# typhoon conversion or bust



## Schwinnzer (Oct 8, 2017)

Trying to convert my 68 typhoon, already put a two speed yellow band hub, chrome s7s, solid neck, not looking for much, chain guard , forks, front rack, and whatever else..... I'm not even sure what to convert it too. Probably not a tank bike. Any help , advice  is greatly appreciated. I do have the correct bars, but they do not allow my skateboard to ride along, so I swap em periodically.


----------



## island schwinn (Oct 8, 2017)

Looks cool as is.coppertone is a favorite of many Schwinn lovers.


----------



## GTs58 (Oct 9, 2017)

Put a chrome fork crown on that puppy and call it converted. Or lets just say "upgraded".


----------



## Schwinnzer (Oct 9, 2017)

Maybe I didn't specify.........typhoons were made with cheap parts, forks , goose neck was folded rather than solid, wheels weren't chrome etc. so most  convert to a better model since the frame is the same etc, I would never re-paint any bike , unless it was already re-painted . This question was directed to anyone with knowledge about typhoon conversions. But thanks for your opinion on the paint.


----------



## dla (Oct 9, 2017)

They only offered four middleweights in 1968... Panther, Deluxe Typhoon, Typhoon and Heavy-Duty. The Panther was top of the line but the frame was different to support the slimline tank.


----------



## Schwinnzer (Oct 9, 2017)

That's a bummer. Well I guess it will remain an upgraded typhoon. Thanks for answering my question. I probably should have checked the catalog on that year. Not a very good selection of middleweights in 1968. At least it rides like a panther. Hahaha


----------



## kingsting (Oct 11, 2017)

The sky is the limit with a Typhoon! Here's mine! Yes, it came from the factory in that color...


----------



## Schwinnzer (Oct 11, 2017)

kingsting said:


> The sky is the limit with a Typhoon! Here's mine! Yes, it came from the factory in that color...
> 
> View attachment 690597



Bitchin!! Super premium deluxe mark IV "jagphoon" that thing is spotless.


----------



## kingsting (Oct 11, 2017)

Schwinnzer said:


> Bitchin!! Super premium deluxe mark IV "jagphoon" that thing is spotless.

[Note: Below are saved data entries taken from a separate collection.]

-- ==== Sys2Proof/Machine/CmdTime.lean ====
section
/-! DEFINITION. The meanings of the commands of time and the tally: one for each row of the table, over the operations of the block it acts on.
In REST and OFF an unpowered domain takes no command (R481). -/

namespace Sys2Proof.Machine

/-- TB_STEP (R340): A write of TB_STEP_HI steps the base when its step permission is armed. -/
def execTbStep (rq : Requester) (n : Fin 4) (hi : Word) (s : State) : Host.Outcome State Fault Refusal :=
  .next (whenOn (doTbStep rq n hi) s)

/-- TB_RATE_WRITE (R336): A write of TB_RATE by the controller changes the base's rate from the next timer cycle. -/
def execTbRateWrite (rq : Requester) (n : Fin 4) (v : Word) (s : State) : Host.Outcome State Fault Refusal :=
  .next (whenOn (doTbRateWrite rq n v) s)

/-- TB_OOS (R343): A write of TB_CTRL.OOS marks the base out of service or returns it to service. -/
def execTbOos (rq : Requester) (n : Fin 4) (v : Bool) (s : State) : Host.Outcome State Fault Refusal :=
  .next (whenOn (doTbOos rq n v) s)

/-- TB_ARM (R342): A write of TB_CTRL.ARM re-arms the step permission of an out-of-service base. -/
def execTbArm (rq : Requester) (n : Fin 4) (s : State) : Host.Outcome State Fault Refusal :=
  .next (whenOn (doTbArm rq n) s)

/-- TIME_CAPTURE (R345): TIME_CAPTURE.GO samples all four bases in the same timer cycle. -/
def execTimeCapture (rq : Requester) (s : State) : Host.Outcome State Fault Refusal := .next (whenOn (doTimeCapture rq) s)

/-- TIME_MAP (R354): Every 65,536 ticks while TB1 is in service, a TB1-to-TB0 map entry is written. -/
def execTimeMap (s : State) : Host.Outcome State Fault Refusal := .next (whenOn doTimeMap s)

/-- TALLY_FW_GO (R353): TALLY_FW_GO writes a firmware entry stamped on the chosen base. -/
def execTallyFwGo (rq : Requester) (s : State) : Host.Outcome State Fault Refusal :=
  .next (whenOn (written .tally 0x070 rq (doTallyFwGo rq)) s)

/-- TALLY_FLUSH (R351): TALLY_CTRL.FLUSH from keeper level starts an archive run. -/
def execTallyFlush (rq : Requester) (s : State) : Host.Outcome State Fault Refusal := .next (whenOn (doTallyFlush rq) s)

/-- TALLY_ENTRY_READ (R350): A read of TALLY_ENTRY0 latches all eight words of the selected index. -/
def execTallyEntryRead (rq : Requester) (s : State) : Host.Outcome State Fault Refusal :=
  .next (whenOn (doTallyEntryRead rq) s)

/-- ARCHIVE_COPY (R351): One journal entry is copied to the next MRAM archive slot, ending the run when none is left. -/
def execArchiveCopy (ok : Bool) (s : State) : Host.Outcome State Fault Refusal := .next (whenOn (doArchiveCopy ok) s)

end Sys2Proof.Machine
end

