/-! ### The command path and the structure image -/

/-- A write of a command word for an output: of a reserved output number it is a write to an unassigned address. A
word that holds a reserved bit or encoding is a reserved write whoever writes it. From the service port or the fabric
the write sets ERR.PRIV and is no command. A core's word for an output with a record that fails the check of its kind
is reported as its kind does; one that passes, of a permitted source, is the source's command of the tick for the
output or the leader of its group, or, for a solenoid with a delay, is held for its tick; nothing else changes. A
core's command or withdrawal for an output that the image gives no record, or whose record does not permit the core's
source, is refused: OWNERR counts, SYS_ERRSTAT.OWN_ERR and HURDLE_IRQ_STATUS bit 6 are set, and no command of any
output changes. A withdrawal by a permitted source marks its command of the tick as withdrawn; one from the service
port or the fabric sets ERR.PRIV. ESCCLR by keeper level ends the escalation of the output's leader, for every member
of its group and with entry 0x6004; by another level it sets ERR.PRIV, and for an output without a record a core's
ESCCLR is a refused command. A delayed solenoid command whose tick has come becomes its source's command of the tick
unless the source wrote a direct command, and is held no longer. -/
def Obligations.OutputCommands : Prop :=
  (∀ (rq : Requester) (o : Fin 448) (w : Word) (s : State), s.powered = true →
     (outNumber o.val = false →
       exec (.outCmd rq o w) s = .next (reservedWrite rq (outAddr o.val 0) s) ∧
       exec (.wdraw rq o) s = .next (reservedWrite rq (outAddr o.val 4) s) ∧
       exec (.escclr rq o) s = .next (reservedWrite rq (outAddr o.val 4) s)) ∧
     (outNumber o.val = true → sourceOf rq = none →
       (s.writtenOk o.val w = true → exec (.outCmd rq o w) s = .next (setErr .hurdle 1 s)) ∧
       (s.writtenOk o.val w = false →
         exec (.outCmd rq o w) s = .next (setErr .hurdle 1 (reservedWrite rq (outAddr o.val 0) s))) ∧
       exec (.wdraw rq o) s = .next (setErr .hurdle 1 s)) ∧
     (∀ src r, outNumber o.val = true → sourceOf rq = some src → s.outCfg o.val = some r → s.wordOk o.val w = false →
       exec (.outCmd rq o w) s = .next (refusedWord o.val w (reservedWrite rq (outAddr o.val 0) s))) ∧
     (∀ src r, outNumber o.val = true → sourceOf rq = some src → s.wordOk o.val w = true → s.outCfg o.val = some r →
       r.permits src.val = true →
       ((o.val < 96 ∨ 112 ≤ o.val ∨ solDelay w = 0) →
         exec (.outCmd rq o w) s =
           .next (modOut (s.leadOut o.val) (fun x => { x with fresh := x.fresh.set src (.cmd w) }) s)) ∧
       (∀ k : Fin 16, o.val = 96 + k.val → 0 < solDelay w →
         exec (.outCmd rq o w) s = .next (modSol k (fun c => { c with
           delayed := c.delayed.set src (some ⟨solClearDelay w, s.intakeTick + solDelay w⟩) }) s)))) ∧
  (∀ (rq : Requester) (o : Fin 448) (w : Word) (src : Fin 16) (s : State), s.powered = true → outNumber o.val = true →
     sourceOf rq = some src →
     (s.outCfg o.val = none ∨ (∃ r, s.outCfg o.val = some r ∧ r.permits src.val = false ∧ s.wordOk o.val w = true) →
       ∃ t, exec (.outCmd rq o w) s = .next t ∧ t.hurdle.ownErr = satInc s.hurdle.ownErr ∧
         bit t.sys.errstat 1 = true ∧ bit (t.head .hurdle).irq 6 = true ∧ t.hurdle.out = s.hurdle.out ∧
         (s.outCfg o.val = none → s.writtenOk o.val w = false → bit t.sys.errstat 0 = true) ∧
         t.sol = s.sol ∧ t.hsw = s.hsw ∧ t.led = s.led ∧ t.mem = s.mem ∧ t.cfg = s.cfg ∧ t.tick = s.tick) ∧
     ((∀ r ∈ s.outCfg o.val, r.permits src.val = false) →
       ∃ t, exec (.wdraw rq o) s = .next t ∧ t.hurdle.ownErr = satInc s.hurdle.ownErr ∧
         bit t.sys.errstat 1 = true ∧ bit (t.head .hurdle).irq 6 = true ∧ t.hurdle.out = s.hurdle.out ∧
         t.sol = s.sol ∧ t.hsw = s.hsw ∧ t.led = s.led ∧ t.mem = s.mem ∧ t.cfg = s.cfg ∧ t.tick = s.tick)) ∧
  (∀ (rq : Requester) (o : Fin 448) (s : State), s.powered = true → outNumber o.val = true →
     (∀ src r, sourceOf rq = some src → s.outCfg o.val = some r → r.permits src.val = true →
       exec (.wdraw rq o) s =
         .next (modOut (s.leadOut o.val) (fun x => { x with fresh := x.fresh.set src .wdraw }) s)) ∧
     (rq ≠ .keeper → (s.outCfg o.val).isSome = true ∨ sourceOf rq = none →
       exec (.escclr rq o) s = .next (setErr .hurdle 1 s)) ∧
     (s.outCfg o.val = none → sourceOf rq ≠ none →
       ∃ t, exec (.escclr rq o) s = .next t ∧ t.hurdle.ownErr = satInc s.hurdle.ownErr ∧ bit t.sys.errstat 1 = true ∧
         (rq ≠ .keeper → bit (t.head .hurdle).err 1 = true) ∧
         t.hurdle.out = s.hurdle.out ∧ t.sol = s.sol ∧ t.hsw = s.hsw ∧ t.led = s.led) ∧
     (rq = .keeper → ∀ r, s.outCfg o.val = some r →
       let l := s.leadOut o.val
       ((s.out l).esc = false → exec (.escclr rq o) s = .next s) ∧
       ((s.out l).esc = true →
         ∃ t, exec (.escclr rq o) s = .next t ∧
           (∀ j ∈ s.groupOut l, (t.out j).esc = false ∧ (t.out j).escLeft = 0 ∧ (t.out j).escUntil = false) ∧
           (∀ j, j ∉ s.groupOut l → t.out j = s.out j) ∧
           (s.canLog = true → t.hasEntry 0x6004 3 (locOut l) 1 = true) ∧
           t = { s with
             hurdle := { s.hurdle with out := t.hurdle.out }, tally := t.tally, heads := t.heads, evt := t.evt }))) ∧
  (∀ (k src : Fin 16) (d : Delayed) (s : State), s.powered = true → (s.sol.ch[k]).delayed[src] = some d →
     d.tick ≤ s.intakeTick →
     ∃ t, exec (.delayedCmdRelease k src) s = .next t ∧ (t.sol.ch[k]).delayed[src] = none ∧
       ((s.out (96 + k.val)).fresh[src] = .none → (t.out (96 + k.val)).fresh[src] = .cmd d.word) ∧
       ((s.out (96 + k.val)).fresh[src] ≠ .none → (t.out (96 + k.val)).fresh[src] = (s.out (96 + k.val)).fresh[src]) ∧
       (∀ o, o ≠ 96 + k.val → t.out o = s.out o) ∧ (∀ j : Fin 16, j ≠ k → t.sol.ch[j] = s.sol.ch[j]) ∧
       t = { s with hurdle := t.hurdle, sol := t.sol })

I was just going to call it a Super Deluxe Typhoon but I like your description better!


----------



## dla (Oct 11, 2017)

Here's my only middleweight... '68 Panther "Deluxe" with added spring fork and upgraded deluxe seat and bow pedals.


----------



## Schwinnzer (Oct 11, 2017)

dla said:


> Here's my only middleweight... '68 Panther "Deluxe" with added spring fork and upgraded deluxe seat and bow pedals.
> 
> View attachment 690796



Nice!!!!


----------



## Justin Brensinger (Oct 14, 2017)

kingsting said:


> The sky is the limit with a Typhoon! Here's mine! Yes, it came from the factory in that color...
> 
> View attachment 690597



Wow! I've seen them sky blue but never pink...cool!


----------



## Freqman1 (Oct 14, 2017)

Of course you could always add a few things to make it stand out....


----------



## Schwinnzer (Oct 14, 2017)

Freqman1 said:


> Of course you could always add a few things to make it stand out....
> 
> View attachment 691980



Totally bitchin!!!


----------



## tacklebox (Oct 15, 2017)

You could just loose the chain guard call it a schwinn and ride the crap out of it


Sent from my iPad using Tapatalk


----------



## Drwizzletooth (Oct 22, 2017)

my first original paint bike I bought about twenty years ago. Still have it,gave it to my wife when we were dating 17 years ago and yes she I very talk.


----------